A Google search for "vim faq" shows:

http://vimdoc.sourceforge.net/htmldoc/vimfaq.html

But it says the latest version is 6.3, which was released in 2004. I don't know whether there's a newer version of the FAQ.


The Hacker News effect! Thanks for the link.


This is useful, because the official links to the VimHelp format FAQ have gone dead:

http://vimdoc.sourceforge.net/

You're taken to a Geocities dead page where you are rickrolled.

(For those who don't know what that is: http://en.wikipedia.org/wiki/Rickrolling)


The plain text version is broken, but the html version is right under it.

I usually just go to vim.org, click through to documentation and then FAQ, so I never noticed until now. I'll figure out how we can get the broken link removed.


Why hasn't anyone come up with a way to make these less hard on the eyes? Reading code in mono-spaced is divine, but reading prose in mono-spaced actually causes my brain to almost shut down and refuse to read. It's less bad in a terminal with a dark background, but on a white webpage, I really have issues.


Should be obvious, but think it's pretty rare for frontend / designer types to use Vim.

/me Looks around and notices that I'm a designer.

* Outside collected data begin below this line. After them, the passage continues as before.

-- ==== Sys2Proof/Laws/KeepsSlots.lean ====
section
/-! SUPPORT. Every operation of Machine/Slots.lean keeps what Laws/Keeps.lean says: one lemma each, by the shape of its body. -/

namespace Sys2Proof.Laws

open Sys2Proof.Machine

theorem failLoad_keeps {s0 s : State} {m code detail : Nat} (h : Keeps s0 s) :
    Keeps s0 (failLoad s m code detail) := by
  unfold failLoad
  extract_lets -underBinder -merge -useContext +onlyGivenNames s1 s2 x3
  have k4 : Keeps s0 s1 := unbindSlot_keeps h
  clear_value s1
  have k5 : Keeps s0 s2 := updModel_keeps k4
  clear_value s2
  exact keeps_mk k5 .rfl .rfl .rfl .rfl (List.prefix_refl _) (Nat.le_refl _)

theorem failSignature_keeps {s0 s : State} {m : Nat} (h : Keeps s0 s) : Keeps s0 (failSignature s m) := by
  unfold failSignature
  exact failLoad_keeps (logEvent_keeps h)

theorem bindStep_keeps {s0 s : State} {m : Nat} {g : Bundle} {comp : Option Nat} (h : Keeps s0 s) :
    Keeps s0 (bindStep s m g comp) := by
  unfold bindStep
  split
  · exact failLoad_keeps h
  · extract_lets -underBinder -merge -useContext +onlyGivenNames s1 s2
    have k3 : Keeps s0 s1 := writeBinding_keeps h
    clear_value s1
    have k4 : Keeps s0 s2 := updModel_keeps k3
    clear_value s2
    split
    · exact streamExtents_keeps k4
    · exact k4

theorem bindLoad_keeps {s0 s : State} {m : Nat} {g : Bundle} {comp : Option Nat} (h : Keeps s0 s) :
    Keeps s0 (bindLoad s m g comp) := by
  unfold bindLoad
  exact keeps_ite (bindStep_keeps h) (failSignature_keeps h)

theorem startLoad_keeps {s0 s : State} {m : Nat} {image : Option Bundle} (h : Keeps s0 s) :
    Keeps s0 (startLoad s m image) := by
  unfold startLoad
  extract_lets -underBinder -merge -useContext +onlyGivenNames x1 s2
  have k3 : Keeps s0 s2 := updModel_keeps h
  clear_value s2
  refine keeps_ite ?_ ?_
  · exact k3
  · split
    · exact failLoad_keeps k3
    · exact keeps_ite (bindLoad_keeps k3) (failLoad_keeps k3)

theorem bindEarly_keeps {s0 s : State} {m : Nat} {x : Session} (h : Keeps s0 s) : Keeps s0 (bindEarly s m x) := by
  unfold bindEarly
  split
  · exact keeps_ite (keeps_ite (bindStep_keeps h) (failLoad_keeps h)) h
  · exact h

theorem commitLoad_keeps {s0 s : State} {m : Nat} {x : Session} (h : Keeps s0 s) : Keeps s0 (commitLoad s m x) := by
  unfold commitLoad
  split
  · extract_lets -underBinder -merge -useContext +onlyGivenNames x1 s2
    have k3 : Keeps s0 s2 := keeps_ite (bindStep_keeps h) h
    clear_value s2
    exact keeps_ite (failLoad_keeps h) (keeps_ite (failSignature_keeps h) (keeps_ite (updModel_keeps k3) k3))
  · exact failLoad_keeps h

theorem startTasks_keeps {s0 s : State} {g : Bundle} (h : Keeps s0 s) : Keeps s0 (startTasks s g) := by
  unfold startTasks
  refine keeps_foldl (fun v1 _ => ?_) h
  split
  · exact updCore_keeps Keeps.rfl
  · exact Keeps.rfl

theorem serveSlot_keeps {s0 s : State} {m : Nat} (h : Keeps s0 s) : Keeps s0 (serveSlot s m) := by
  unfold serveSlot
  extract_lets -underBinder -merge -useContext +onlyGivenNames s1
  have k2 : Keeps s0 s1 := updModel_keeps h
  clear_value s1
  refine settleServing_keeps ?_
  split
  · exact startTasks_keeps k2
  · exact k2

theorem stopSlot_keeps {s0 s : State} {m : Nat} (h : Keeps s0 s) : Keeps s0 (stopSlot s m) := by
  unfold stopSlot
  exact settleStopping_keeps (updModel_keeps h)

theorem unloadSlot_keeps {s0 s : State} {m : Nat} (h : Keeps s0 s) : Keeps s0 (unloadSlot s m) := by
  unfold unloadSlot
  extract_lets -underBinder -merge -useContext +onlyGivenNames s1 s2 s3 x4
  have k5 : Keeps s0 s1 := by
    unfold s1
    split
    · exact forgetTiles_keeps h
    · exact h
  clear_value s1
  have k6 : Keeps s0 s2 := unbindSlot_keeps (failSlot_keeps k5)
  clear_value s2
  have k7 : Keeps s0 s3 := updModel_keeps k6
  clear_value s3
  exact settleServing_keeps (keeps_mk k7 .rfl .rfl .rfl .rfl (List.prefix_refl _) (Nat.le_refl _))

theorem finishLoad_keeps {s0 s : State} {m : Nat} {g : Bundle} (h : Keeps s0 s) : Keeps s0 (finishLoad s m g) := by
  unfold finishLoad
  extract_lets -underBinder -merge -useContext +onlyGivenNames x1 s2 s3 s4 s5
  have k6 : Keeps s0 s2 := keeps_foldl (fun _ _ => setupTile_keeps Keeps.rfl) (forgetTiles_keeps h)
  clear_value s2
  have k7 : Keeps s0 s3 := keeps_foldl (fun _ _ => firstPlane_keeps Keeps.rfl) k6
  clear_value s3
  have k8 : Keeps s0 s4 := clearWeightBits_keeps (writeExtents_keeps k7)
  clear_value s4
  have k9 : Keeps s0 s5 := keeps_foldl (fun _ _ => enterBound_keeps Keeps.rfl) k8
  clear_value s5
  exact updModel_keeps k9

theorem execSlotLoadDone_keeps {s0 : State} {m : Nat} {readOk : Bool} {peers : List PeerReport} {s : State} (h :
    Keeps s0 s) : KeepsR s0 (execSlotLoadDone m readOk peers s) := by
  unfold execSlotLoadDone
  refine keeps_next ?_
  extract_lets -underBinder -merge -useContext +onlyGivenNames x1
  refine keeps_ite ?_ ?_
  · exact h
  · split
    · exact h
    · refine keeps_ite ?_ ?_
      · exact failLoad_keeps h
      · extract_lets -underBinder -merge -useContext +onlyGivenNames s2
        have k3 : Keeps s0 s2 := finishLoad_keeps h
        clear_value s2
        exact keeps_ite (serveSlot_keeps k3) k3

end Sys2Proof.Laws
end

OK. Proposition. I've always wanted to a really nice tutorial / guidebook for Vim. I however, am not someone familiar with the guts of Vim, Vimscript and mostly just implement packages and pick up stuff as I go. If there is a coder-type person out there that is interested in working on the more technical bits, I'd be happy to style up the documents and make it presentable. I have experience writing, making videos and styling technical docs. You can see my work at http://www.webhook.com

Also, I should say I don't think this FAQ is a good intro to Vim. I think a better way to do it would be to present a chapter by chapter guide that gives people very easy earlier wins. To me, that means you focus on package installation and configs first, and then start working on movement and more advanced packages. Get people hooked on customization first, because the movement stuff takes weeks of brain training. At the end of the day I love Vim because I can make it whatever I want.


Perhaps contact the author of submitted link? I'm fully open to setting something up; 10+ years of vim usage behind me, just inexperienced in writing up this kind of stuff. Might still give it a shot though :P


Vim has been my main editor for years now, and I still can´t get used to think with with motions that involve more than 1/2 lines/words/chars.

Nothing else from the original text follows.